• [Problem description]: The answer required is how many lines of the following entries contain the word "theorem", with no other words.

(Dataset records)

theorem witness_MemoryAccesses :
    (∃ (s : State) (m : Master) (a : Nat) (n : Nat) (r : Region) (l : List Byte), s.dev.inReset = false ∧ inWord s.dev m a n r false = true ∧ s.mem.wordData r (wordOf r (s.dev.physical m a)) = some l ∧ s.mem.fault? (wordOf r (s.dev.physical m a)) = none) ∧
    (∃ (s : State) (m : Master) (a : Nat) (n : Nat) (r : Region) (l : List Byte) (f : MemFault), s.dev.inReset = false ∧ inWord s.dev m a n r false = true ∧ s.mem.wordData r (wordOf r (s.dev.physical m a)) = some l ∧ s.mem.fault? (wordOf r (s.dev.physical m a)) = some f ∧ onesN 64 f.dmask + onesN 8 f.cmask = 1) ∧
    (∃ (s : State) (m : Master) (a : Nat) (n : Nat) (r : Region), s.dev.inReset = false ∧ inWord s.dev m a n r false = true ∧ s.mem.wordData r (wordOf r (s.dev.physical m a)) = none) ∧
    (∃ (s : State) (m : Master) (a : Nat) (r : Region) (l : List Byte), s.dev.inReset = false ∧ inWord s.dev m a l.length r true = true ∧ l.length = r.wordBytes ∧ s.dev.flipArmed (s.dev.physical m a) = false) ∧
    (∃ (s : State) (m : Master) (a : Nat) (r : Region) (l : List Byte) (old : List Byte), s.dev.inReset = false ∧ inWord s.dev m a l.length r true = true ∧ l.length < r.wordBytes ∧ s.mem.wordData r (wordOf r (s.dev.physical m a)) = some old ∧ s.mem.fault? (wordOf r (s.dev.physical m a)) = none) ∧
    (∃ (s : State) (m : Master) (a : Nat) (r : Region) (l : List Byte), s.dev.inReset = false ∧ inWord s.dev m a l.length r true = true ∧ l.length < r.wordBytes ∧ s.mem.wordData r (wordOf r (s.dev.physical m a)) = none) :=
  ⟨⟨{ (afterReset fun d => d) with mem := { cells := [(0x18000000, 1), (0x18000001, 2), (0x18000002, 3), (0x18000003, 4)], fills := [], faults := [] } }, 2, 0x18000001, 2, .shared, [1, 2, 3, 4], by decide +kernel⟩,
   ⟨{ (afterReset fun d => d) with mem := { cells := [(0x18000000, 1), (0x18000001, 2), (0x18000002, 3), (0x18000003, 4)], fills := [], faults := [{ addr := 0x18000000, dmask := 4, cmask := 0, inj := false }] } }, 2, 0x18000001, 2, .shared, [1, 2, 3, 4], { addr := 0x18000000, dmask := 4, cmask := 0, inj := false }, by decide +kernel⟩,
   ⟨{ (afterReset fun d => d) with mem := { cells := [], fills := [], faults := [] } }, 5, 0xC0000008, 8, .dram, by decide +kernel⟩,
   ⟨{ (afterReset fun d => d) with mem := { cells := [(0x18000000, 1), (0x18000001, 2), (0x18000002, 3), (0x18000003, 4)], fills := [], faults := [{ addr := 0x18000000, dmask := 4, cmask := 0, inj := false }] } }, 2, 0x18000000, .shared, [7, 8, 9, 10], by decide +kernel⟩,
   ⟨{ (afterReset fun d => d) with mem := { cells := [(0x18000000, 1), (0x18000001, 2), (0x18000002, 3), (0x18000003, 4)], fills := [], faults := [] } }, 2, 0x18000001, .shared, [7, 8], [1, 2, 3, 4], by decide +kernel⟩,
   ⟨{ (afterReset fun d => d) with mem := { cells := [], fills := [], faults := [] } }, 2, 0x18000001, .shared, [7, 8], by decide +kernel⟩⟩

theorem witness_MartenWindow :
    (∃ (a : Nat), 0xC0000000 ≤ a ∧ a ≤ 0xCFFFFFFF) ∧
    (∃ (a : Nat), (a < 0xC0000000 ∨ 0xCFFFFFFF < a)) ∧
    (∃ (s : State), s.dev.inReset = false) :=
  ⟨⟨0xC0000000, by decide +kernel⟩,
   ⟨0x800000000, by decide +kernel⟩,
   ⟨State.reset, by decide +kernel⟩⟩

• [Problem solution]: 2